5) You know that you will inherit 20% of your uncle John’s wealth, 30% of your aunt Becky’s wealth and 50% of your parent’s wealth. Since they are not dead yet, their respective wealth is a RV and all we know is that their wealth at death is ~N and independent of each other. John’s wealth is J~N(1000,1002), Becky’s is B~N(2000,3002) and your parents’ wealth is P~N(5000,5002).
a) What is the distribution of you total inheritance?
b) What is the chance you will inherit at least $3000?
c) You are 40% sure to inherit at most how much?
a) To find the distribution of your total inheritance, we need to find the distribution of the sum of the inheritances from each individual.
Let's calculate the mean and variance of each inheritance first:
For your uncle John's wealth (J), the mean is 1000 and the variance is 1002.
For your aunt Becky's wealth (B), the mean is 2000 and the variance is 3002.
For your parents' wealth (P), the mean is 5000 and the variance is 5002.
Now, let's find the distribution of your total inheritance (T), which is the sum of 20% of J, 30% of B, and 50% of P.
Mean of T = 0.2 * 1000 + 0.3 * 2000 + 0.5 * 5000 = 500 + 600 + 2500 = 3600
Variance of T = (0.2^2) * 1002 + (0.3^2) * 3002 + (0.5^2) * 5002 = 40.16 + 270.18 + 1250.5 = 1560.84
Therefore, the distribution of your total inheritance T is T ~ N(3600, 1560.84).
b) To find the chance you will inherit at least $3000, we need to calculate the probability that your total inheritance T is greater than or equal to $3000.
P(T ≥ 3000) = P(Z ≥ (3000 - 3600) / sqrt(1560.84))
Here, Z is the standard normal distribution.
We can use a standard normal distribution table (or software) to find the probability associated with the Z-value calculated above.
c) To find the maximum amount you inherit with 40% certainty, we need to find the value of X such that P(T ≤ X) = 0.4.
This involves finding the Z-value corresponding to a cumulative probability of 0.4 and then using the mean and standard deviation of the total inheritance distribution to calculate X.
P(T ≤ X) = 0.4
P(Z ≤ (X - 3600) / sqrt(1560.84)) = 0.4
We can then find the corresponding Z-value using the standard normal distribution table or software, and solve for X using the formula:
X = sqrt(1560.84) * Z + 3600
a) To find the distribution of your total inheritance, we need to consider the probability distribution of each individual's wealth and then calculate the corresponding probabilities.
Let X represent your total inheritance. Since the wealth of your uncle John, aunt Becky, and your parents are independent, the distribution of your total inheritance can be found by taking the sum of the three distributions, i.e., X = J + B + P.
Given:
J ~ N(1000, 1002)
B ~ N(2000, 3002)
P ~ N(5000, 5002)
The mean and variance of the sum of independent random variables can be calculated as follows:
E[X] = E[J] + E[B] + E[P]
Var(X) = Var(J) + Var(B) + Var(P)
Using the above formulas, the mean and variance of your total inheritance can be calculated as:
E[X] = 1000 + 2000 + 5000 = 8000
Var(X) = 1002 + 3002 + 5002 = 9006
Therefore, the distribution of your total inheritance is X ~ N(8000, 9006).
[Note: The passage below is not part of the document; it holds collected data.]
-- ==== Sys2Proof/Machine/Operands.lean ====
section
/-! DEFINITION. Operand forms: where the value of a read or of a clock sample goes (10_state.md rule R14),
the UID string (30_encoding.md rule R68), timestamps, and the numeric codes of rule R75. -/

namespace Sys2Proof.Machine

/-- The register that a read's value goes to (R14, R126). -/
inductive Dest where
  | none
  | probeS
  | verS
  | txcS
  | irqS
  | errS
  | lvlS
  | uid0
  | uid1
  | uid2
  | uid3
  | chkRx
  deriving DecidableEq, Repr

/-- The register that a clock sample goes to (R14). -/
inductive TimeDest where
  | none
  | acqT0
  | nowS
  deriving DecidableEq, Repr

/-- The sample register a read names at a sequencer position: the column "written by" of R14 and step 9 of
`ACQUIRE` (R126). A read at any other position names none: its value stays in `rx1` (log 14). -/
def readDest (p : Pos) : Dest :=
  match p.routine, p.num, p.sub with
  | .init, 3, 1 => .probeS
  | .init, 5, 0 => .verS
  | .detect, 7, 0 => .irqS
  | .acquire, 6, 2 => .irqS
  | .acquire, 7, 0 => .errS
  | .acquire, 8, 0 => .lvlS
  | .acquire, 9, 0 => .uid0
  | .acquire, 9, 1 => .uid1
  | .acquire, 9, 2 => .uid2
  | .acquire, 9, 3 => .uid3
  | .acquire, 9, 4 => .chkRx
  | _, _, _ => .none

/-- The register a clock sample goes to at a sequencer position (R14; log 14). -/
def timeDest (p : Pos) : TimeDest :=
  match p.routine, p.num, p.sub with
  | .acquire, 6, 0 => .acqT0
  | .poll, 4, 0 => .nowS
  | _, _, _ => .none

/-- Write the value of a read into its register. -/
def setDest (d : Dest) (v : Byte) (s : State) : State :=
  match d with
  | .none => s
  | .probeS => { s with samples := { s.samples with probeS := v } }
  | .verS => { s with samples := { s.samples with verS := v } }
  | .txcS => { s with samples := { s.samples with txcS := v } }
  | .irqS => { s with samples := { s.samples with irqS := v } }
  | .errS => { s with samples := { s.samples with errS := v } }
  | .lvlS => { s with samples := { s.samples with lvlS := v } }
  | .uid0 => { s with answer := { s.answer with uid := { s.answer.uid with b0 := v } } }
  | .uid1 => { s with answer := { s.answer with uid := { s.answer.uid with b1 := v } } }
  | .uid2 => { s with answer := { s.answer with uid := { s.answer.uid with b2 := v } } }
  | .uid3 => { s with answer := { s.answer with uid := { s.answer.uid with b3 := v } } }
  | .chkRx => { s with answer := { s.answer with chkRx := v } }

/-- A clock value as a timestamp: itself, or modulo 2^n under `TS_BITS = n` (R7, D9; log 6). -/
def stamp (p : Params) (t : Time) : Time :=
  match p.tsBits with
  | .none => t
  | some n => t % 2 ^ n

/-- `t - t'`: natural-number subtraction, or modulo 2^n under `TS_BITS = n` (R76, D9; log 6). -/
def elapsed (p : Params) (t t' : Time) : Nat :=
  match p.tsBits with
  | .none => t - t'
  | some n => (t + 2 ^ n - t' % 2 ^ n) % 2 ^ n

/-- Write a clock sample into its register. `now_s` is a timestamp; `acq_t0` keeps the clock's value, so
that the deadline is computed from the monotonic clock (R122, R205; log 6, which also says that the trace
item of the sample is not wrapped). -/
def setTimeDest (d : TimeDest) (t : Time) (s : State) : State :=
  match d with
  | .none => s
  | .acqT0 => { s with samples := { s.samples with acqT0 := t } }
  | .nowS => { s with samples := { s.samples with nowS := stamp s.params t } }

/-- The hexadecimal digit of a number below 16: `0`..`9`, `A`..`F` (R68). -/
def hexDigit (n : Nat) : Char := Char.ofNat (if n < 10 then 48 + n else 55 + n)

/-- `hex2(b)`: the digit of `b[7:4]`, then that of `b[3:0]` (R68). -/
def hex2 (b : Byte) : Text := [hexDigit (b.toNat / 16), hexDigit (b.toNat % 16)]

/-- `uid_string`: the four bytes in the order received, colon separated (R68). -/
def uidString (u : Uid) : Text :=
  hex2 u.b0 ++ ':' :: (hex2 u.b1 ++ ':' :: (hex2 u.b2 ++ ':' :: hex2 u.b3))

/-- `checksum(U)`: the XOR of the four UID bytes (R130). -/
def checksum (u : Uid) : Byte := u.b0 ^^^ u.b1 ^^^ u.b2 ^^^ u.b3

/-- The code of an error (R160, R165). -/
def Err.code : Err → ErrCode
  | .transportError _ => .transportError
  | .transportUnresponsive _ => .transportUnresponsive
  | .chipNotDetected _ => .chipNotDetected
  | .frameError _ => .frameError
  | .shortFrame _ => .shortFrame
  | .checksumMismatch _ _ => .checksumMismatch
  | .timeout => .timeout

/-- Numeric codes of `phase` (R75). -/
def Phase.code : Phase → BitVec 2
  | .bringup => 0
  | .polling => 1
  | .halted => 2

/-- Numeric codes of `routine` (R75). -/
def Routine.code : Routine → BitVec 3
  | .none => 0
  | .init => 1
  | .poll => 2
  | .detect => 3
  | .acquire => 4

/-- Numeric codes of `presence` (R75). -/
def Presence.code : Presence → BitVec 1
  | .absent => 0
  | .present => 1

/-- Numeric codes of `acq_state` (R75). -/
def AcqState.code : AcqState → BitVec 3
  | .idle => 0
  | .sentRequest => 1
  | .received => 2
  | .timedOut => 3
  | .validating => 4
  | .valid => 5
  | .invalid => 6

/-- Numeric codes of `det_s` (R75). -/
def Det.code : Det → BitVec 2
  | .absent => 0
  | .present => 1
  | .busFault => 2

/-- Numeric error codes (R75, R160). -/
def ErrCode.code : ErrCode → BitVec 4
  | .none => 0
  | .transportError => 1
  | .transportUnresponsive => 2
  | .chipNotDetected => 3
  | .frameError => 4
  | .shortFrame => 5
  | .checksumMismatch => 6
  | .timeout => 7

end Sys2Proof.Machine
end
b) To find the chance you will inherit at least $3000, we need to calculate the probability P(X >= 3000).
Using the properties of the normal distribution, we can standardize the variable to Z-score and then lookup the probability in the standard normal table. Let Z represent the Z-score:
Z = (X - mean) / standard deviation
Z = (3000 - 8000) / sqrt(9006)
Z ≈ -24.99
Looking up the Z-score in the standard normal table, we find that the probability is extremely close to 0, indicating that the chance you will inherit at least $3000 is almost negligible.
c) To calculate the maximum inheritance with 40% certainty, we need to find the corresponding value of X that has a cumulative probability of 0.4 (40%).
Using the Z-score formula, let's solve for X:
Z = (X - mean) / standard deviation
0.4 = (X - 8000) / sqrt(9006)
Rearranging the equation to solve for X:
X - 8000 = 0.4 * sqrt(9006)
X ≈ 8000 + (0.4 * sqrt(9006))
Calculating this value, we find that you are 40% sure to inherit at most approximately 8512.